What you are asked to do:
Using the data that follows, give the number of lines where the string "endSwitch" occurs, and nothing else.

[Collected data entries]
******
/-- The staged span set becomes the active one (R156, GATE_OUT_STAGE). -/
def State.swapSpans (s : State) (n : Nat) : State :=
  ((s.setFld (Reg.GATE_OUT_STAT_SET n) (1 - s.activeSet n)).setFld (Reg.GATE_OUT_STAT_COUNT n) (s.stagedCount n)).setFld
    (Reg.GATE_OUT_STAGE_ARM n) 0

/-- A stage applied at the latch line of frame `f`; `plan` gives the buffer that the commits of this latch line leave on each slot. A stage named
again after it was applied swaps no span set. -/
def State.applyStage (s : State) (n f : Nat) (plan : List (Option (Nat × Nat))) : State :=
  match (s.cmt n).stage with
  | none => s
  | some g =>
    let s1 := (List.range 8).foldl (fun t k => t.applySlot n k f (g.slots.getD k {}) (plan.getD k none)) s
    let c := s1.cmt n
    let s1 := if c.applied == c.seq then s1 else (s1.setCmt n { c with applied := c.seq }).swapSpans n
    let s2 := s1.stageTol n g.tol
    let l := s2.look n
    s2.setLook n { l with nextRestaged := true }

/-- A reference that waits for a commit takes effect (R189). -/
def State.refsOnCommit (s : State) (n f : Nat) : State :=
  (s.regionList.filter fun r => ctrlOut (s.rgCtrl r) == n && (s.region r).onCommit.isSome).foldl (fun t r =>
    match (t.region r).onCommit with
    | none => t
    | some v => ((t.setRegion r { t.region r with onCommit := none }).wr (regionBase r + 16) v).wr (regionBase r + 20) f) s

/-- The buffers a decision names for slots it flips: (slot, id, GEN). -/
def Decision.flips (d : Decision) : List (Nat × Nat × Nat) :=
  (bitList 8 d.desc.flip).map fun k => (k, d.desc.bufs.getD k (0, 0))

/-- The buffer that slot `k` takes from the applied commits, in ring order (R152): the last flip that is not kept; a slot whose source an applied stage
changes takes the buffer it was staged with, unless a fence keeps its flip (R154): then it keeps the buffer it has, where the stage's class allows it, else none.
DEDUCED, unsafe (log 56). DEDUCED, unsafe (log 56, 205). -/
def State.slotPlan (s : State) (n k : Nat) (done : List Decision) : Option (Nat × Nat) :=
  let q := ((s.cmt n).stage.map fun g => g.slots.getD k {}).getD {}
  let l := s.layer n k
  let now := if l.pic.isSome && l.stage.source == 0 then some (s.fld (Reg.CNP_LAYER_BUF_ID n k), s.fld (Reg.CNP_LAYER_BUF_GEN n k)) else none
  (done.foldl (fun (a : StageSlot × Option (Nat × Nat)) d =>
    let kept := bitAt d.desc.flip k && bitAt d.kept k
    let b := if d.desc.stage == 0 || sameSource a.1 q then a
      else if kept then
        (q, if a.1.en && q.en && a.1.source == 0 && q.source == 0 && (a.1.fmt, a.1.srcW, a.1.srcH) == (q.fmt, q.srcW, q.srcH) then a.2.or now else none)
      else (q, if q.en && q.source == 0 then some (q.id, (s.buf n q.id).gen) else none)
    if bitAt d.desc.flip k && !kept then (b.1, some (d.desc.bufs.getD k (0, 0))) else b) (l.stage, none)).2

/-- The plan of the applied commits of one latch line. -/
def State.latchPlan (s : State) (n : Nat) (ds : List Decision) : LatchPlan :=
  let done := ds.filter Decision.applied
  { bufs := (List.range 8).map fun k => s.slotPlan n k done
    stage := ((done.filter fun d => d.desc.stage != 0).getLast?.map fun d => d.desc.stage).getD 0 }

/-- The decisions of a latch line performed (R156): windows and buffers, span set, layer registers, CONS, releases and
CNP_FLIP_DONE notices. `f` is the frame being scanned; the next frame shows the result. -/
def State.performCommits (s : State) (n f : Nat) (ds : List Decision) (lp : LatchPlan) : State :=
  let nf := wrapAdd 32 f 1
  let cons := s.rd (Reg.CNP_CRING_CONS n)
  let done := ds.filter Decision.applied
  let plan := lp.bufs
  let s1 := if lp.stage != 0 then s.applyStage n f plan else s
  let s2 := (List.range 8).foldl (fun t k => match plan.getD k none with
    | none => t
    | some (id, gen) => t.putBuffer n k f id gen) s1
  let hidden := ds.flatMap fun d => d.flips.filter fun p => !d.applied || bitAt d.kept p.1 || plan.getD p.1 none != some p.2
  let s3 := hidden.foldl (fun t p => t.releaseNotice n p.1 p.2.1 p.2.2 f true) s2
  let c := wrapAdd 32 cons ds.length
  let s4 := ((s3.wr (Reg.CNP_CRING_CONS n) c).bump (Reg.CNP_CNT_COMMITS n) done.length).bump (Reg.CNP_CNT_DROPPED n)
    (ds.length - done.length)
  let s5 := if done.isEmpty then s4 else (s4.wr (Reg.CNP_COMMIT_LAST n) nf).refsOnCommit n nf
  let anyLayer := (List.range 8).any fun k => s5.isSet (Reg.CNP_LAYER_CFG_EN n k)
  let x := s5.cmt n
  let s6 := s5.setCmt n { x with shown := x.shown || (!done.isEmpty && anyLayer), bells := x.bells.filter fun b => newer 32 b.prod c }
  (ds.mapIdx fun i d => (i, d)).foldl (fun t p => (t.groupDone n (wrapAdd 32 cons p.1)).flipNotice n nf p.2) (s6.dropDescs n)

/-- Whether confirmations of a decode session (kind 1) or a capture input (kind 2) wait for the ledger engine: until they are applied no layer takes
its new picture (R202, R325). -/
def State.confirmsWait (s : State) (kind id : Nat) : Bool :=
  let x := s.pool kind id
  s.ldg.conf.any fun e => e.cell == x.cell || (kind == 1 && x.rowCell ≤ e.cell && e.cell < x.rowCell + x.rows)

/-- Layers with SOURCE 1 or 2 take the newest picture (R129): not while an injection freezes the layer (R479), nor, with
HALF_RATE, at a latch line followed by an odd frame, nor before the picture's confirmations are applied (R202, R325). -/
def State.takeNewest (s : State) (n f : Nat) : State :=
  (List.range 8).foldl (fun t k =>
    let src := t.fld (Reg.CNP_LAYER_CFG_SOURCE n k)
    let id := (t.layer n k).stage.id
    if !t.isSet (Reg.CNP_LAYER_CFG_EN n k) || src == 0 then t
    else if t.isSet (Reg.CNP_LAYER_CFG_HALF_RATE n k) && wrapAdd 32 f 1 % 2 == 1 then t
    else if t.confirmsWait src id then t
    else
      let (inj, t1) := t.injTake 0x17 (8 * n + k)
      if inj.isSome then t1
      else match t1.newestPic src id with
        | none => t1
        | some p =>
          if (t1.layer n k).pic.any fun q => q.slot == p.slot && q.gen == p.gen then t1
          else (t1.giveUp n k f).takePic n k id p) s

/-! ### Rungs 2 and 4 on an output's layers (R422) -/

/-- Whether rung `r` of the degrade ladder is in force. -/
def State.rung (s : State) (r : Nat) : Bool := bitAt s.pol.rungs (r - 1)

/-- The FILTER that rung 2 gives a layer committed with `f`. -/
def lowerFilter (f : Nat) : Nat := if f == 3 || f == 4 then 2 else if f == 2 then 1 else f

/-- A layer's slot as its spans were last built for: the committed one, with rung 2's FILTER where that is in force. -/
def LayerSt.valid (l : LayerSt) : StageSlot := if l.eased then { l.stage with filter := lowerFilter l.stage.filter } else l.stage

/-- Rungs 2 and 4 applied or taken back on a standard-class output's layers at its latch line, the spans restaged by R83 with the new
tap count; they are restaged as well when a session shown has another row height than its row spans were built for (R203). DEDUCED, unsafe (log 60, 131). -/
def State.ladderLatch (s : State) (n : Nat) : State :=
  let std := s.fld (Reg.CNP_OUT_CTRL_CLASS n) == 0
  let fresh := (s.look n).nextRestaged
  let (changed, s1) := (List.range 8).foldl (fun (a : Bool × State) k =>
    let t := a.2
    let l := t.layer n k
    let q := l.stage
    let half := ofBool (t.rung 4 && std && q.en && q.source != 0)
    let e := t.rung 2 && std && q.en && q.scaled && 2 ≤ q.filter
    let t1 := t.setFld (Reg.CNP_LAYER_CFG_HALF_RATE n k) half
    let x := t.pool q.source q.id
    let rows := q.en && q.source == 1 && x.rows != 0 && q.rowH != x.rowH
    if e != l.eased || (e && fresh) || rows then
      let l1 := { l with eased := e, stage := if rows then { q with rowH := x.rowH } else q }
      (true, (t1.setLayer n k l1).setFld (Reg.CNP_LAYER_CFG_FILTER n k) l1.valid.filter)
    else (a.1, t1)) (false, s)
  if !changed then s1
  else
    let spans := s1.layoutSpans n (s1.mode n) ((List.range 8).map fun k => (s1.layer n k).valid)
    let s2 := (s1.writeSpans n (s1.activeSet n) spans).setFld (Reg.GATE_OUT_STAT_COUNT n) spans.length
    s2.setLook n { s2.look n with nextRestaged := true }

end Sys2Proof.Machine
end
******
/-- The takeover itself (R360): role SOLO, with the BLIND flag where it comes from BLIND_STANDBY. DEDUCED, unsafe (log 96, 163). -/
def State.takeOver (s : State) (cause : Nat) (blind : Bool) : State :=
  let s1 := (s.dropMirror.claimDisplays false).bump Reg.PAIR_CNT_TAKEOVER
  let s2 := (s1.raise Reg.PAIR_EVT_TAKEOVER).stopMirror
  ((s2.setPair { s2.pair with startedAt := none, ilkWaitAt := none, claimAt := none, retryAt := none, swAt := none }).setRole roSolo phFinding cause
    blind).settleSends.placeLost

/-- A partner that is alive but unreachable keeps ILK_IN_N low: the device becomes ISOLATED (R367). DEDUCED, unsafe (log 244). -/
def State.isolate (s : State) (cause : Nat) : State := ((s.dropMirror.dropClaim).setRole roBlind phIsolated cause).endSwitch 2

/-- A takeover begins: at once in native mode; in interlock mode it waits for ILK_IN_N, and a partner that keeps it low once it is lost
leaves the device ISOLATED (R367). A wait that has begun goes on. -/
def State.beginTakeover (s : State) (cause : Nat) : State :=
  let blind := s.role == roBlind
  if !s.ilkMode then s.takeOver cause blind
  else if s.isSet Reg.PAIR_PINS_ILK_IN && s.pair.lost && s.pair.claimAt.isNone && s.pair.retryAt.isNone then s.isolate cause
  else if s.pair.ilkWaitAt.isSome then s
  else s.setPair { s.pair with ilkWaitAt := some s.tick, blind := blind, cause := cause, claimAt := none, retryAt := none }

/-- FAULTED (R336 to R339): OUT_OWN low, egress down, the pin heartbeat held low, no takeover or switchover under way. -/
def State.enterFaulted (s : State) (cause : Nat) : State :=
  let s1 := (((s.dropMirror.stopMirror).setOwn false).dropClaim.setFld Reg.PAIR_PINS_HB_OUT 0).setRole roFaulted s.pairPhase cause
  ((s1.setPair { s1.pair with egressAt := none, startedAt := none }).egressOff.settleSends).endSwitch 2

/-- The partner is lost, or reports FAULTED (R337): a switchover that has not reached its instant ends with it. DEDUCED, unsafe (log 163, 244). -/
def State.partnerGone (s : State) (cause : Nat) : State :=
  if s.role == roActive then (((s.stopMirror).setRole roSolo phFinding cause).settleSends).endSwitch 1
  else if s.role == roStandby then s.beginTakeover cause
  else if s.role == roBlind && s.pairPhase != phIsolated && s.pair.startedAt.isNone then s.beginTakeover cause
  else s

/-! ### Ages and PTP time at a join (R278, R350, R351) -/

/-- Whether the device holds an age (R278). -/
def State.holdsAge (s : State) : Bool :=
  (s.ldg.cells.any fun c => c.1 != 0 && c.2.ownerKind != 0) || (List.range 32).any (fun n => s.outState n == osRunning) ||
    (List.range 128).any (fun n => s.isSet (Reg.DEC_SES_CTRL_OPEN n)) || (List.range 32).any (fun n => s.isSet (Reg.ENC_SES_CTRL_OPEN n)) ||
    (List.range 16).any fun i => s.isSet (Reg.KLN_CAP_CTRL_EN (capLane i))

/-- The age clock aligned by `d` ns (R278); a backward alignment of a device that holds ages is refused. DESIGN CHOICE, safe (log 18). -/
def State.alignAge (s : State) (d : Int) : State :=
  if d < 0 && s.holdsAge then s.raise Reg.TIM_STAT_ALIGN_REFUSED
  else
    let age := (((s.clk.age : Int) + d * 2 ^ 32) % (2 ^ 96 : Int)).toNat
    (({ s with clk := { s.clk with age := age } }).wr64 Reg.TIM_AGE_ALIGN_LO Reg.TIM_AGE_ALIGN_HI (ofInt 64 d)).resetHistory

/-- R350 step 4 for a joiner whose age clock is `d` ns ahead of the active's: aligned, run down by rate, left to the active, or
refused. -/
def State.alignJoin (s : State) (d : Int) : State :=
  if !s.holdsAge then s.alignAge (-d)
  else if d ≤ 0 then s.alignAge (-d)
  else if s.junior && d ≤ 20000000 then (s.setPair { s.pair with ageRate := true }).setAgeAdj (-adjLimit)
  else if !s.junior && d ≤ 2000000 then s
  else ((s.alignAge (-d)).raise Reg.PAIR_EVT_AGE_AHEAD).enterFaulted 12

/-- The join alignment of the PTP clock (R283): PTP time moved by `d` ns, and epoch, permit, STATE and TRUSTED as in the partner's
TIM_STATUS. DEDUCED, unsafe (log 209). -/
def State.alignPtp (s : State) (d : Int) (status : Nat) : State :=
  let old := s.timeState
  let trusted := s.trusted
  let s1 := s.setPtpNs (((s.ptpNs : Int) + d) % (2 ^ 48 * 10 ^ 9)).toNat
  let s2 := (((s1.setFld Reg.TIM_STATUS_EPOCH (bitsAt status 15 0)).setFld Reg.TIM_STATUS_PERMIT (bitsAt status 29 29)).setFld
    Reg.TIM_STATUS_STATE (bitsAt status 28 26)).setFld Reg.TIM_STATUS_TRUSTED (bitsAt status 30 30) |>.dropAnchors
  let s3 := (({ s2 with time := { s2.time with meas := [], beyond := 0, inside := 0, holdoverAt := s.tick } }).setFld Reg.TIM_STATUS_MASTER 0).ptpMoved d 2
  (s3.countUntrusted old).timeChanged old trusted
******
Task answer:
3